The paper also illustrates a broader lesson: the comparison of IV and OLS estimates is informative even when they are similar. The absence of large IV-OLS gaps need not mean the instrument is weak; it may indicate that ability bias is smaller than commonly assumed, or that programme targeting counteracts it.
References
- Angrist, J. D. (1991). Instrumental variables estimation of average treatment effects in econometrics and epidemiology. NBER Technical Working Paper No. 115.
- Bleakley, H. (2007). Disease and development: Evidence from hookworm eradication in the American South. Quarterly Journal of Economics, 122(1):73-117.
- Card, D. (1995). Using geographic variation in college proximity to estimate the return to schooling. In Aspects of Labour Market Behaviour: Essays in Honour of John Vanderkamp, pages 201-222. University of Toronto Press.
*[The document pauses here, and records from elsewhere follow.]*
/-- Calibration of a port die ends (R375 step 6, R376, spec 21 R443). -/
def State.calibrationDone (s : State) (d failed : Nat) : State :=
  if s.rd RST_STAT_STEP != 6 || s.flag RST_STAT_STOPPED || s.power.done.contains (8 + d) then s
  else
    let s := (List.range 4).foldl (fun s k => s.set PDIE_LANES_FAILED (failed >>> (32 * k) % 2 ^ 32) d k) s
    let s := if failed = 0 then s else s.err ⟨.pdie, d⟩ 16
    let ok := failed % 2 ^ 128 != 2 ^ 128 - 1
    ((s.set PDIE_STAT_CALIBRATED (b2n ok) d).startPage ⟨.pdie, d⟩ ok 0x2501).stepEnded (8 + d) 8 7

/-- The firmware halts, or READY is missed (spec 18 R399): a DEV_RESET (its CAUSE is DEDUCED, assumption log 34). -/
def State.bootFailed (s : State) (first : Nat) : State :=
  if first ≤ s.rd RST_STAT_STEP && !s.flag RST_STAT_READY && !s.flag RST_STAT_STOPPED && s.power.supply == .on && !s.power.refLost
    && !s.power.resetLow then s.devReset 6 false
  else s

/-! ### Die links (spec 21 R442) -/

/-- A die link is lost: the port die's ports go down, or the compute die's cores are fenced and its stack is lost. -/
def State.dieLinkLoss (s : State) (d : Nat) (compute : Bool) : State :=
  if compute then
    if !s.flag CDIE_LINK_COMPUTE_UP d then s
    else
      let s := (s.set CDIE_LINK_COMPUTE_UP 0 d).err ⟨.cdie, d⟩ 17
      ((List.range 16).foldl (fun s i => s.fenceCore (16 * d + i) 4) s).stackFail d
  else
    if !s.flag CDIE_LINK_PDIE_UP d then s
    else
      let s := (s.set CDIE_LINK_PDIE_UP 0 d).err ⟨.cdie, d⟩ 17
      (s.ports.keys.filter (fun p => p % 128 / 16 == d)).foldl State.linkDown s

/-- The management Ethernet link comes up or goes down (spec 02 R53): the address is valid while it is configured. -/
def State.netLink (s : State) (up : Bool) : State :=
  (s.set DEV_NET_STAT_LINK_UP (b2n up)).set DEV_NET_STAT_IP_VALID (b2n (up && s.rd DEV_IP4_ADDR != 0))

end Sys2Proof.Machine
end

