-- ==== Sys2Proof/Certificates/Slice0/Obligations.lean ====
section
/-! DEFINITION. The statements for the provers, by chapter: each says for its commands the next state they answer, with what they leave
unchanged, under hypotheses on the state and the operands alone. `Ends` (Sys2Proof/Safety.lean) is the completion: exec answers the next
state that the effect leads to. -/

open Sys2Proof Sys2Proof.Machine

/-! ### The block as a whole -/

/-- The block's step: the command at the front of the queue runs on the state with the queue's rest; an empty queue is an idle step
(the model's choice, assumption log 1). No row of the table gives bits, so no word spells a command. -/
def Obligations.StepServesTheQueue : Prop := ∀ (s : State) (c : Instr),
  step { s with pending := c :: s.pending } = exec c s ∧ (s.pending = [] → step s = .next s) ∧
    ∀ n w, decodeTableWord n w = none ∧ s.withFetchWord n w = s

/-- Every command is taken in its turn and none stops the block: from any state, n steps answer a state whose queue is the old one
without its first n commands. -/
def Obligations.CommandsRunInOrder : Prop := ∀ (n : Nat) (s : State), ∃ t, core.run n s = .next t ∧ t.pending = s.pending.drop n

/-- The invariant of memory: every step keeps pool memory, as the home serves it and as the trays hold it, in its one canonical form.
-/
def Obligations.MemoryStaysCanonical : Prop := ∀ s t : State, s.MemOk → step s = .next t →
  t.MemOk ∧ Memory.canon t.pool.cur.bytes = t.pool.cur.bytes ∧ Memory.canon t.pool.tray.bytes = t.pool.tray.bytes

/-! ### Codecs (spec 02, 07) -/

/-- A byte list with one byte replaced. -/
def wrongAt (l : List Byte) (i : Nat) (b : Byte) : List Byte := l.set i b

/-- R37 to R39, R46, R48: the YD flit. A PAYLOAD flit of at most fifteen slots, as this device builds it, is received as it was sent:
FEC finds nothing to correct, the CRC fits, the flit does not read as stomped, and its slots are the slots sent, then EMPTY. Wherever
one byte of each of its two codes is wrong on the wire, FEC gives the 252 bytes that were sent. A header slot gives back its header,
opcode and length. -/
def Obligations.FlitsRoundTrip : Prop := ∀ (seq ack : BitVec 12) (slots : List Slot), slots.length ≤ 15 →
  let f := bytesOf 256 (payloadFlit seq ack slots).toNat
  fecDecode f = some (f.take 252, false) ∧ stomped f = false ∧ bytesOf 8 (crc64 (f.take 244)) = (f.drop 244).take 8 ∧
    flitSlots false (f.take 244) = slots ++ List.replicate (15 - slots.length) 0 ∧
    (∀ i j b d, i < 256 → j < 256 → (if i < 252 then i % 2 = 0 else i < 254) → (if j < 252 then j % 2 = 1 else 254 ≤ j) →
      (fecDecode (wrongAt (wrongAt f i b) j d)).map (·.1) = some (f.take 252)) ∧
    (∀ (opc : Byte) (n : Nat) (h : Hdr), n < 8 →
      let x := (hdrSlot opc n h).toNat
      slotHdr x = h ∧ bits x 7 0 = opc.toNat ∧ bits x 10 8 = n)

/-- R157, R162 to R168: coding loses nothing. Whatever encodings a compressor may use, expanding what it stores of a 256-byte block
gives the block, with neither size case met; it stores whole lines, as many as the size-map entry says, and none of a zero block. -/
def Obligations.CodingIsLossless : Prop := ∀ (e : EncSet) (block : Nat), block < 2 ^ 2048 → (∀ ty, e.mxp = some ty → ty = 5 ∨ ty = 6 ∨ ty = 7) →
  let c := aiskoCompress e block
  aiskoExpand c.1 (ofBytes c.2) = { block := block, overrun := false, underrun := false } ∧ c.2.length = 64 * c.1 ∧ c.1 ≤ 4 ∧
    (c.1 = 0 ↔ block = 0)

/-- R163: the size of a coded block. A stream of at most 192 bytes is stored in whole lines, as many as its bytes ÷ 64 rounded up,
zeros after it, which the expander ignores; a block none of whose codings is so short is RAW with entry 4, and a zero block is ZERO
with entry 0 and no lines. -/
def Obligations.CodedSize : Prop := ∀ (e : EncSet) (block : Nat), block < 2 ^ 2048 → (∀ ty, e.mxp = some ty → ty = 5 ∨ ty = 6 ∨ ty = 7) →
  let c := aiskoCompress e block
  (block = 0 → c = (0, [])) ∧
  (block ≠ 0 → (∀ l ∈ aiskoCandidates e block, 192 < l.length) → c = (4, bytesOf 256 block)) ∧
  (block ≠ 0 → (∃ l ∈ aiskoCandidates e block, l.length ≤ 192) → ∃ l ∈ aiskoCandidates e block, l.length ≤ 192 ∧
    c.1 = (l.length + 63) / 64 ∧ c.2 = l ++ List.replicate (64 * c.1 - l.length) 0 ∧
    ∀ z : List Byte, l.length + z.length = 64 * c.1 → aiskoExpand c.1 (ofBytes (l ++ z)) = aiskoExpand c.1 (ofBytes c.2))

/-- R47: a flit whose last four bytes read as the EDB marker is discarded and counted, whatever else it holds and however it would
fare under FEC or CRC: the port's expected sequence number, its queues and all work stay as they are. -/
def Obligations.StompedFlitsAreDropped : Prop := ∀ (s : State) (p : PortId) (flit : BitVec 2048) (ok : Bool),
  s.ydUp p.val = true → s.up p.val = true → (bytesOf 256 flit.toNat).drop 252 = [0xE7, 0xE7, 0xE7, 0xE7] →
  ∃ t, Ends (.ydFlitRx p flit ok) s t ∧ s.SameWork t ∧ t.out = s.out ∧ t.tally .port 0x07 p.val = s.tally .port 0x07 p.val + 1
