/-! ### State.mapFw -/

@[simp] theorem State.mapFw_pending (s : State) (f : FwSt → FwSt) : (s.mapFw f).pending = s.pending := rfl
@[simp] theorem State.mapFw_regs (s : State) (f : FwSt → FwSt) : (s.mapFw f).regs = s.regs := rfl
@[simp] theorem State.mapFw_qos (s : State) (f : FwSt → FwSt) : (s.mapFw f).qos = s.qos := rfl
@[simp] theorem State.mapFw_ports (s : State) (f : FwSt → FwSt) : (s.mapFw f).ports = s.ports := rfl
@[simp] theorem State.mapFw_map (s : State) (f : FwSt → FwSt) : (s.mapFw f).map = s.map := rfl
@[simp] theorem State.mapFw_home (s : State) (f : FwSt → FwSt) : (s.mapFw f).home = s.home := rfl
@[simp] theorem State.mapFw_pub (s : State) (f : FwSt → FwSt) : (s.mapFw f).pub = s.pub := rfl
@[simp] theorem State.mapFw_rc (s : State) (f : FwSt → FwSt) : (s.mapFw f).rc = s.rc := rfl
@[simp] theorem State.mapFw_pool (s : State) (f : FwSt → FwSt) : (s.mapFw f).pool = s.pool := rfl
@[simp] theorem State.mapFw_tier (s : State) (f : FwSt → FwSt) : (s.mapFw f).tier = s.tier := rfl
@[simp] theorem State.mapFw_procs (s : State) (f : FwSt → FwSt) : (s.mapFw f).procs = s.procs := rfl
@[simp] theorem State.mapFw_filt (s : State) (f : FwSt → FwSt) : (s.mapFw f).filt = s.filt := rfl
@[simp] theorem State.mapFw_coll (s : State) (f : FwSt → FwSt) : (s.mapFw f).coll = s.coll := rfl
@[simp] theorem State.mapFw_sec (s : State) (f : FwSt → FwSt) : (s.mapFw f).sec = s.sec := rfl
@[simp] theorem State.mapFw_live (s : State) (f : FwSt → FwSt) : (s.mapFw f).live = s.live := rfl
@[simp] theorem State.mapFw_power (s : State) (f : FwSt → FwSt) : (s.mapFw f).power = s.power := rfl
@[simp] theorem State.mapFw_pocket (s : State) (f : FwSt → FwSt) : (s.mapFw f).pocket = s.pocket := rfl
@[simp] theorem State.mapFw_fw (s : State) (f : FwSt → FwSt) : (s.mapFw f).fw = f s.fw := rfl
@[simp] theorem State.mapFw_pmon (s : State) (f : FwSt → FwSt) : (s.mapFw f).pmon = s.pmon := rfl
@[simp] theorem State.mapFw_mgmt (s : State) (f : FwSt → FwSt) : (s.mapFw f).mgmt = s.mgmt := rfl
@[simp] theorem State.mapFw_closing (s : State) (f : FwSt → FwSt) : (s.mapFw f).closing = s.closing := rfl
@[simp] theorem State.mapFw_ts (s : State) (f : FwSt → FwSt) : (s.mapFw f).ts = s.ts := rfl
@[simp] theorem State.mapFw_free (s : State) (f : FwSt → FwSt) : (s.mapFw f).free = s.free := rfl
@[simp] theorem State.mapFw_out (s : State) (f : FwSt → FwSt) : (s.mapFw f).out = s.out := rfl
@[simp] theorem State.mapFw_reg (s : State) (f : FwSt → FwSt) (b : Nat) : (s.mapFw f).reg b = s.reg b := rfl
@[simp] theorem State.mapFw_rd (s : State) (f : FwSt → FwSt) (g : BlockField) (j c : Nat) : (s.mapFw f).rd g j c = s.rd g j c := rfl
@[simp] theorem State.mapFw_hrd (s : State) (f : FwSt → FwSt) (w : Page) (g : FieldRef) : (s.mapFw f).hrd w g = s.hrd w g := rfl
@[simp] theorem State.mapFw_flag (s : State) (f : FwSt → FwSt) (g : BlockField) (j : Nat) : (s.mapFw f).flag g j = s.flag g j := rfl
@[simp] theorem State.mapFw_enabled (s : State) (f : FwSt → FwSt) (b : Block) (j : Nat) : (s.mapFw f).enabled b j = s.enabled b j := rfl
@[simp] theorem State.mapFw_quiescing (s : State) (f : FwSt → FwSt) (b : Block) (j : Nat) : (s.mapFw f).quiescing b j = s.quiescing b j := rfl
@[simp] theorem State.mapFw_port (s : State) (f : FwSt → FwSt) (j : Nat) : (s.mapFw f).port j = s.port j := rfl
@[simp] theorem State.mapFw_role (s : State) (f : FwSt → FwSt) (j : Nat) : (s.mapFw f).role j = s.role j := rfl
@[simp] theorem State.mapFw_linked (s : State) (f : FwSt → FwSt) (j : Nat) : (s.mapFw f).linked j = s.linked j := rfl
- Duflo, E. (2001). Schooling and labor market consequences of school construction in Indonesia: Evidence from an unusual policy experiment. American Economic Review, 91(4):795-813.
- Imbens, G. W. and Angrist, J. D. (1994). Identification and estimation of local average treatment effects. Econometrica, 62(2):467-475.
- Staiger, D. and Stock, J. H. (1997). Instrumental variables regression with weak instruments. Econometrica, 65(3):557-586.